In terms of investment and ease of doing business, the government, together with BI, OJK, banks, and business associations, needs to develop a pipeline of cross-sector priority projects, ranging from food and energy to downstream processing, logistics, tourism, and housing. These projects must be well-prepared, with feasibility studies, spatial planning certainty, risk-based licensing, and clear risk-sharing arrangements.
Project financing, Joshua added, should be designed from the outset using blended schemes that include bank loans, syndications, project bonds, the role of Danantara or a sovereign wealth fund, and PPP mechanisms. This approach is essential to ensure that financing burdens do not rest solely on bank balance sheets.
On the regulatory side, reforms should focus on cutting overlapping permits, restructuring the Online Single Submission (OSS) system, and rationalizing regulations that increase business costs, such as taxes, consumption excise, import duties on raw materials, and logistical barriers. Reducing business and logistics costs is seen as critical to enhancing investment competitiveness.

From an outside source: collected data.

-- ==== Sys2Proof/Laws/State.lean ====
section
/-!
SUPPORT. Laws/State.lean: for every update of the state, what each of its blocks becomes: one lemma per block per update,
true by rfl and tagged simp, so that no later proof unfolds a record update.
-/
namespace Sys2Proof.Machine

/-! ### modBay -/

@[simp] theorem modBay_now (b : Bay) (f : BayRecord → BayRecord) (s : State) : (modBay b f s).now = s.now := by simp only [modBay]
@[simp] theorem modBay_addrStrap (b : Bay) (f : BayRecord → BayRecord) (s : State) : (modBay b f s).addrStrap = s.addrStrap := by simp only [modBay]
@[simp] theorem modBay_budStrap (b : Bay) (f : BayRecord → BayRecord) (s : State) : (modBay b f s).budStrap = s.budStrap := by simp only [modBay]
@[simp] theorem modBay_line (b : Bay) (f : BayRecord → BayRecord) (s : State) : (modBay b f s).line = s.line := by simp only [modBay]
@[simp] theorem modBay_power (b : Bay) (f : BayRecord → BayRecord) (s : State) : (modBay b f s).power = s.power := by simp only [modBay]
@[simp] theorem modBay_fwd (b : Bay) (f : BayRecord → BayRecord) (s : State) : (modBay b f s).fwd = s.fwd := by simp only [modBay]
@[simp] theorem modBay_route (b : Bay) (f : BayRecord → BayRecord) (s : State) : (modBay b f s).route = s.route := by simp only [modBay]
@[simp] theorem modBay_therm (b : Bay) (f : BayRecord → BayRecord) (s : State) : (modBay b f s).therm = s.therm := by simp only [modBay]
@[simp] theorem modBay_cool (b : Bay) (f : BayRecord → BayRecord) (s : State) : (modBay b f s).cool = s.cool := by simp only [modBay]
@[simp] theorem modBay_light (b : Bay) (f : BayRecord → BayRecord) (s : State) : (modBay b f s).light = s.light := by simp only [modBay]
@[simp] theorem modBay_mgmt (b : Bay) (f : BayRecord → BayRecord) (s : State) : (modBay b f s).mgmt = s.mgmt := by simp only [modBay]
@[simp] theorem modBay_ev (b : Bay) (f : BayRecord → BayRecord) (s : State) : (modBay b f s).ev = s.ev := by simp only [modBay]
@[simp] theorem modBay_pending (b : Bay) (f : BayRecord → BayRecord) (s : State) : (modBay b f s).pending = s.pending := by simp only [modBay]

/-! ### setState -/

@[simp] theorem setState_now (b : Bay) (x : BayState) (s : State) : (setState b x s).now = s.now := by simp only [setState, modBay]
@[simp] theorem setState_addrStrap (b : Bay) (x : BayState) (s : State) : (setState b x s).addrStrap = s.addrStrap := by simp only [setState, modBay]
@[simp] theorem setState_budStrap (b : Bay) (x : BayState) (s : State) : (setState b x s).budStrap = s.budStrap := by simp only [setState, modBay]
@[simp] theorem setState_line (b : Bay) (x : BayState) (s : State) : (setState b x s).line = s.line := by simp only [setState, modBay]
@[simp] theorem setState_power (b : Bay) (x : BayState) (s : State) : (setState b x s).power = s.power := by simp only [setState, modBay]
@[simp] theorem setState_fwd (b : Bay) (x : BayState) (s : State) : (setState b x s).fwd = s.fwd := by simp only [setState, modBay]
@[simp] theorem setState_route (b : Bay) (x : BayState) (s : State) : (setState b x s).route = s.route := by simp only [setState, modBay]
@[simp] theorem setState_therm (b : Bay) (x : BayState) (s : State) : (setState b x s).therm = s.therm := by simp only [setState, modBay]
@[simp] theorem setState_cool (b : Bay) (x : BayState) (s : State) : (setState b x s).cool = s.cool := by simp only [setState, modBay]
@[simp] theorem setState_light (b : Bay) (x : BayState) (s : State) : (setState b x s).light = s.light := by simp only [setState, modBay]
@[simp] theorem setState_mgmt (b : Bay) (x : BayState) (s : State) : (setState b x s).mgmt = s.mgmt := by simp only [setState, modBay]
@[simp] theorem setState_ev (b : Bay) (x : BayState) (s : State) : (setState b x s).ev = s.ev := by simp only [setState, modBay]
@[simp] theorem setState_pending (b : Bay) (x : BayState) (s : State) : (setState b x s).pending = s.pending := by simp only [setState, modBay]

/-! ### modBays -/

@[simp] theorem modBays_now (p : Bay → Bool) (f : BayRecord → BayRecord) (s : State) : (modBays p f s).now = s.now := by simp only [modBays]
@[simp] theorem modBays_addrStrap (p : Bay → Bool) (f : BayRecord → BayRecord) (s : State) : (modBays p f s).addrStrap = s.addrStrap := by simp only [modBays]
@[simp] theorem modBays_budStrap (p : Bay → Bool) (f : BayRecord → BayRecord) (s : State) : (modBays p f s).budStrap = s.budStrap := by simp only [modBays]
@[simp] theorem modBays_line (p : Bay → Bool) (f : BayRecord → BayRecord) (s : State) : (modBays p f s).line = s.line := by simp only [modBays]
@[simp] theorem modBays_power (p : Bay → Bool) (f : BayRecord → BayRecord) (s : State) : (modBays p f s).power = s.power := by simp only [modBays]
@[simp] theorem modBays_fwd (p : Bay → Bool) (f : BayRecord → BayRecord) (s : State) : (modBays p f s).fwd = s.fwd := by simp only [modBays]
@[simp] theorem modBays_route (p : Bay → Bool) (f : BayRecord → BayRecord) (s : State) : (modBays p f s).route = s.route := by simp only [modBays]
@[simp] theorem modBays_therm (p : Bay → Bool) (f : BayRecord → BayRecord) (s : State) : (modBays p f s).therm = s.therm := by simp only [modBays]
@[simp] theorem modBays_cool (p : Bay → Bool) (f : BayRecord → BayRecord) (s : State) : (modBays p f s).cool = s.cool := by simp only [modBays]
@[simp] theorem modBays_light (p : Bay → Bool) (f : BayRecord → BayRecord) (s : State) : (modBays p f s).light = s.light := by simp only [modBays]
@[simp] theorem modBays_mgmt (p : Bay → Bool) (f : BayRecord → BayRecord) (s : State) : (modBays p f s).mgmt = s.mgmt := by simp only [modBays]
@[simp] theorem modBays_ev (p : Bay → Bool) (f : BayRecord → BayRecord) (s : State) : (modBays p f s).ev = s.ev := by simp only [modBays]
@[simp] theorem modBays_pending (p : Bay → Bool) (f : BayRecord → BayRecord) (s : State) : (modBays p f s).pending = s.pending := by simp only [modBays]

Joshua also emphasized the importance of private sector commitment to priority projects, including through long-term contracts or off-take agreements. Certainty of cash flows will strengthen banking confidence in financing while ensuring that investments genuinely add production capacity, exports, and new credit demand.
For MSMEs and labor-intensive sectors, strengthening cluster-based financing ecosystems is viewed as a structural solution. Central and regional governments need to synchronize People’s Business Credit (KUR), guarantee programs, business mentoring, and village funds, focusing on productive clusters such as food, small-scale industries, tourism, and local logistics to avoid program fragmentation.
BI and OJK are encouraged to expand cluster- and supply chain-based financing by reducing reliance on physical collateral. Cash flow-based assessments, transaction track records, and support from guarantee institutions are expected to help lower MSME credit risk.